(What you have to do) Print, unchanged, the line containing "SUPPORT. Laws/Arms.lean: the" along with all lines that follow it to the end of the listing.

=== Information supplied ===

-- ==== Sys2Proof/Laws/Arms.lean ====
section
/-! SUPPORT. Laws/Arms.lean: the meaning each arm of `exec` calls. -/
namespace Sys2Proof.Machine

===

(Result of the task)
/-! SUPPORT. Laws/Arms.lean: the meaning each arm of `exec` calls. -/
namespace Sys2Proof.Machine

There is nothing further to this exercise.